Following that, the correlation analysis between immune infiltrated cells and hub genes was investigated. In AS group (Fig. 5E), OAS1 was significantly positively correlated with inflammatory immune cells (e.g., memory B cells, follicular helper T cells, gamma delta T cells, M0 macrophages and activated mast cells), whereas it was negatively correlated with resting state or anti-inflammatory related cells (e.g., resting memory T cells, M2 macrophages). OAS1 may promote the recruitment of inflammatory immune cells through the interferon signaling pathway. CCR5 was significantly positively correlated with gamma delta T cells, M0 macrophages and activated mast cells, whereas it was negatively correlated with plasma cells, resting memory T cells and M2 macrophages. These suggested that CCR5 may promote vascular inflammation and inhibit anti-inflammatory related cells possibly through chemokines.

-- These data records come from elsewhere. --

/-! ### The statements -/

/-- Settles O1: the rows with one address decode by comparing it, the blocks by their fields, and a
well-formed catch-all address is no row's. -/
theorem decodeInvertsEncode : Obligations.DecodeInvertsEncode := by
  unfold Obligations.DecodeInvertsEncode
  intro i wf
  cases i with
  | tick => exact decode_tickWord _ _
  | sample => exact decode_sampleWord _ _
  | wrNr10 v | wrNr11 v | wrNr12 v | wrNr13 v | wrNr14 v | wrNr21 v | wrNr22 v | wrNr23 v
    | wrNr24 v | wrNr30 v | wrNr31 v | wrNr32 v | wrNr33 v | wrNr34 v | wrNr41 v | wrNr42 v
    | wrNr43 v | wrNr44 v | wrNr50 v | wrNr51 v | wrNr52 v | wrHole15 v | wrHole1F v
    | wrHole27 v =>
    exact decode_writeWord _ v
  | rdNr10 | rdNr11 | rdNr12 | rdNr13 | rdNr14 | rdNr21 | rdNr22 | rdNr23 | rdNr24 | rdNr30
    | rdNr31 | rdNr32 | rdNr33 | rdNr34 | rdNr41 | rdNr42 | rdNr43 | rdNr44 | rdNr50 | rdNr51
    | rdNr52 | rdHole15 | rdHole1F | rdHole27 =>
    exact decode_readWord _ _
  | wrWave k v => exact (decode_writeWord _ v).trans (decodeWr_wave k v)
  | rdWave k => exact (decode_readWord _ _).trans (decodeRd_wave k)
  | wrHole28_2F k v => exact (decode_writeWord _ v).trans (decodeWr_hole28 k v)
  | rdHole28_2F k => exact (decode_readWord _ _).trans (decodeRd_hole28 k)
  | wrUnmapped a v =>
    rw [Instr.wf, Bool.not_eq_true'] at wf
    exact (decode_writeWord a v).trans (decodeWr_outside wf v)
  | rdUnmapped a =>
    rw [Instr.wf, Bool.not_eq_true'] at wf
    exact (decode_readWord a _).trans (decodeRd_outside wf)

/-- Settles O2: the row of the decoded operation takes the word, and any other row that does is
lighter: where the row looks at the address by the table, else because no row that looks at the
address takes a word outside `0xFF10..0xFF3F`. -/
theorem decodeFollowsOpcodeTable : Obligations.DecodeFollowsOpcodeTable := by
  unfold Obligations.DecodeFollowsOpcodeTable
  intro w
  obtain ⟨r, hr, name, takes⟩ := decode_row w
  refine ⟨r, hr, takes, name, fun q hq qTakes ne => ?_⟩
  have agree := takes_both qTakes takes
  by_cases hm : r.mask = kindMask
  · by_cases qm : q.mask = kindMask
    · exact absurd (kind_rows_disjoint r hr hm q hq qm agree) ne
    · have outside := kind_row_mnemonics r hr hm
      rw [← opWord_fields w] at qTakes name
      rw [takes_eq_takesAt hq] at qTakes
      obtain ⟨kind, inside⟩ := inside_of_takesAt hq qm qTakes
      obtain ⟨noWrite, noRead⟩ := mnemonic_inside inside (opData w)
      rw [name] at outside
      rcases kind with h | h <;> rw [h] at outside
      · exact absurd (decode_readWord _ _ ▸ outside) noRead
      · exact absurd (decode_writeWord _ _ ▸ outside) noWrite
  · exact rivals_lighter r hr hm q hq agree ne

In AIDS group (Fig. 5F), activated memory CD4 T cells, neutrophils and M1 macrophages were positively correlated with OAS1, suggesting activation of antiviral immunity and macrophage polarization. While resting memory CD4 T cells and M2 macrophages were correlated negatively with OAS1. CCR5 was significantly positively correlated with CD8 T cells, neutrophils, activated memory CD4 T cells, gamma delta T cells and M1 macrophages, whereas it was negatively correlated with Memory B cells, naive CD4 T cells, resting memory CD4 T cells, resting NK cells and M2 macrophages. This may be indicated that CCR5 as an HIV co-receptor is both an accomplice to viral invasion and a facilitator of inflammatory cell migration. Additionally, under HIV infection, some immune cells such as neutrophils and M1 macrophages may be promoted to recruit toward inflammation and positively correlate with multiple markers.

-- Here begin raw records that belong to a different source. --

-- ==== Sys2Proof/Laws/Memory.lean ====
section
/-!
SUPPORT. The laws of memory: a byte written is read again and no other address changes (20_memory.md R58), and every
write keeps the canonical form.
-/

namespace Sys2Proof.Machine

/-! ## One byte -/

/-- Reading below the first listed address finds no cell. -/
theorem Memory.read_of_lt_wfFrom {m : Memory} {low a : Nat} (hm : Memory.wfFrom low m = true) (h : a < low) :
    Memory.read m a = Memory.unlisted a := by
  induction m generalizing low with
  | nil => rfl
  | cons c rest ih =>
    obtain ⟨b, w⟩ := c
    simp only [Memory.wfFrom, Bool.and_eq_true, decide_eq_true_eq] at hm
    have hne : a ≠ b := by omega
    simp only [Memory.read, hne, if_false]
    exact ih hm.2 (by omega)

/-- A write changes what is read at its address alone, in a canonical memory. -/
theorem Memory.read_write {m : Memory} {low : Nat} (hm : Memory.wfFrom low m = true) (a : Nat) (v : Byte) (b : Nat) :
    Memory.read (Memory.write m a v) b = if b = a then v else Memory.read m b := by
  induction m generalizing low with
  | nil =>
    simp only [Memory.write]
    split <;> rename_i hv
    · by_cases hb : b = a
      · subst hb; simp [Memory.read, hv]
      · simp [hb]
    · by_cases hb : b = a <;> simp [Memory.read, hb]
  | cons c rest ih =>
    obtain ⟨k, w⟩ := c
    simp only [Memory.wfFrom, Bool.and_eq_true, decide_eq_true_eq] at hm
    simp only [Memory.write]
    split
    · rename_i hlt
      have hbelow : Memory.read rest a = Memory.unlisted a := Memory.read_of_lt_wfFrom hm.2 (by omega)
      have hk : a ≠ k := by omega
      split <;> rename_i hv
      · by_cases hb : b = a
        · subst hb; simp [Memory.read, hk, hbelow, hv]
        · simp [hb]
      · by_cases hb : b = a <;> simp [Memory.read, hb]
    · split
      · rename_i hak
        subst hak
        have hbelow : Memory.read rest a = Memory.unlisted a := Memory.read_of_lt_wfFrom hm.2 (by omega)
        split <;> rename_i hv
        · by_cases hb : b = a
          · subst hb; simp [hbelow, hv]
          · simp [Memory.read, hb]
        · by_cases hb : b = a <;> simp [Memory.read, hb]
      · rename_i hak
        simp only [Memory.read, ih hm.2]
        by_cases hbk : b = k
        · have hka : k ≠ a := fun e => hak e.symm
          simp [hbk, hka]
        · simp [hbk]

/-- A write leaves what is read at every other address, whatever the list looks like. -/
theorem Memory.read_write_ne (m : Memory) (a : Nat) (v : Byte) {b : Nat} (hb : b ≠ a) :
    Memory.read (Memory.write m a v) b = Memory.read m b := by
  induction m with
  | nil => simp only [Memory.write]; split <;> simp [Memory.read, hb]
  | cons c rest ih =>
    obtain ⟨k, w⟩ := c
    simp only [Memory.write]
    split
    · split <;> simp [Memory.read, hb]
    · split
      · rename_i hak
        subst hak
        split <;> simp [Memory.read, hb]
      · simp only [Memory.read, ih]

/-- A write inside the address space keeps the canonical form from any start at or below its address. -/
theorem Memory.write_wfFrom {m : Memory} {low a : Nat} (hm : Memory.wfFrom low m = true) (hlow : low ≤ a)
    (ha : a < Config.memSize) (v : Byte) : Memory.wfFrom low (Memory.write m a v) = true := by
  induction m generalizing low with
  | nil =>
    simp only [Memory.write]
    split
    · rfl
    · rename_i hv; simp [Memory.wfFrom, hlow, ha, hv]
  | cons c rest ih =>
    obtain ⟨k, w⟩ := c
    simp only [Memory.wfFrom, Bool.and_eq_true, decide_eq_true_eq] at hm
    simp only [Memory.write]
    split
    · rename_i hlt
      split <;> rename_i hv
      · simp [Memory.wfFrom, hm]
      · simp [Memory.wfFrom, hm, hlow, ha, hv, Nat.succ_le_of_lt hlt]
    · split
      · rename_i hak
        subst hak
        split <;> rename_i hv
        · have step : ∀ (l : Memory) (p q : Nat), p ≤ q → Memory.wfFrom q l = true → Memory.wfFrom p l = true := by
            intro l p q hpq hl
            cases l with
            | nil => rfl
            | cons d ds =>
              simp only [Memory.wfFrom, Bool.and_eq_true, decide_eq_true_eq] at hl ⊢
              exact ⟨⟨⟨by omega, hl.1.1.2⟩, hl.1.2⟩, hl.2⟩
          exact step rest low (a + 1) (by omega) hm.2
        · simp [Memory.wfFrom, hm, hv]
      · rename_i hlt hak
        simp only [Memory.wfFrom, Bool.and_eq_true, decide_eq_true_eq]
        exact ⟨hm.1, ih hm.2 (by omega)⟩

/-- A write inside the address space keeps the canonical form. -/
theorem Memory.write_wf {m : Memory} {a : Nat} (hm : Memory.wf m = true) (ha : a < Config.memSize) (v : Byte) :
    Memory.wf (Memory.write m a v) = true :=
  Memory.write_wfFrom hm (Nat.zero_le a) ha v

/-- The reset memory, which lists nothing, is canonical. -/
theorem Memory.wf_reset : Memory.wf State.reset.mem = true := rfl

/-! ## Several bytes -/

/-- Stores inside the address space keep the canonical form. -/
theorem Memory.writeList_wf {m : Memory} {base : Nat} {bs : List Byte} (hm : Memory.wf m = true)
    (h : base + bs.length ≤ Config.memSize) : Memory.wf (Memory.writeList m base bs) = true := by
  induction bs generalizing m base with
  | nil => exact hm
  | cons b bs ih =>
    simp only [List.length_cons] at h
    exact ih (Memory.write_wf hm (by omega) b) (by omega)

/-- The stored bytes are read again, and every other address reads as before. -/
theorem Memory.read_writeList {m : Memory} {base : Nat} {bs : List Byte} (hm : Memory.wf m = true)
    (h : base + bs.length ≤ Config.memSize) (a : Nat) :
    Memory.read (Memory.writeList m base bs) a =
      if base ≤ a then bs[a - base]?.getD (Memory.read m a) else Memory.read m a := by
  induction bs generalizing m base with
  | nil => simp [Memory.writeList]
  | cons b bs ih =>
    simp only [List.length_cons] at h
    rw [Memory.writeList, ih (Memory.write_wf hm (by omega) b) (by omega), Memory.read_write hm]
    by_cases h1 : base + 1 ≤ a
    · have hne : a ≠ base := by omega
      have hsub : a - base = (a - (base + 1)) + 1 := by omega
      simp [h1, hne, Nat.le_of_succ_le h1, hsub]
    · by_cases h2 : a = base
      · subst h2; simp
      · have : ¬ base ≤ a := by omega
        simp [h1, h2, this]

/-- A stored byte is read again. -/
theorem Memory.read_writeList_stored {m : Memory} {base : Nat} {bs : List Byte} (hm : Memory.wf m = true)
    (h : base + bs.length ≤ Config.memSize) (j : Nat) (hj : j < bs.length) :
    Memory.read (Memory.writeList m base bs) (base + j) = bs[j] := by
  rw [Memory.read_writeList hm h]
  simp [hj]

/-- An address outside the stored bytes reads as before, whatever the list looks like. -/
theorem Memory.read_writeList_other (m : Memory) (base : Nat) (bs : List Byte) (a : Nat)
    (ha : a < base ∨ base + bs.length ≤ a) :
    Memory.read (Memory.writeList m base bs) a = Memory.read m a := by
  induction bs generalizing m base with
  | nil => rfl
  | cons b bs ih =>
    simp only [List.length_cons] at ha
    rw [Memory.writeList, ih _ _ (by omega), Memory.read_write_ne _ _ _ (by omega)]

end Sys2Proof.Machine
end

Diagnostic value evaluation and nomogram construction
The three machine learning algorithms identified OAS1 and CCR5 as hub genes. Compared with the control, OAS1 and CCR5 were upregulated in AS group (Fig. 6A). As shown in the violin plot (Fig. 6B), the upregulation of OAS1 and CCR5 was more significant in AIDS group. Following that, the nomogram models for diagnosing AS and AIDS based on OAS1 and CCR5 were constructed via the R package “rms” (Fig. 6C,D). The nomogram model showed that CCR5 was associated with a high risk of AS, while in AIDS group, the nomogram model indicated that OAS1 and CCR5 had a high predictive value for diagnosing AIDS. ROC curve analysis also showed a high diagnostic value of hub genes: in AS group (Fig. 6E), OAS1 (AUC 0.9043, 95% CI 0.8468–0.9619), CCR5 (AUC 0.9416, 95% CI 0.8983–0.9850); in AIDS group (Fig. 6F), OAS1 (AUC 1.000, 95% CI 1.000–1.000), CCR5 (AUC 1.000, 95% CI 1.000–1.000). Although the ROC analysis results of the AIDS group demonstrated the ideal predictive value of hub genes, the results need to be further validated due to the limited number of samples included.
The diagnostic value evaluation and nomogram construction. (A,B) The violin plot showed expression of hub genes in AS and AIDS groups (A: the AS group; B: the AIDS group). (C,D) Nomogram was used to predict the occurrence of AS and AIDS. (C: the AS group; B; the AIDS group). (E,F) The ROC curve of AS and AIDS groups. Each panel displayed the AUC under the curve (E: the AS group; F; the AIDS group).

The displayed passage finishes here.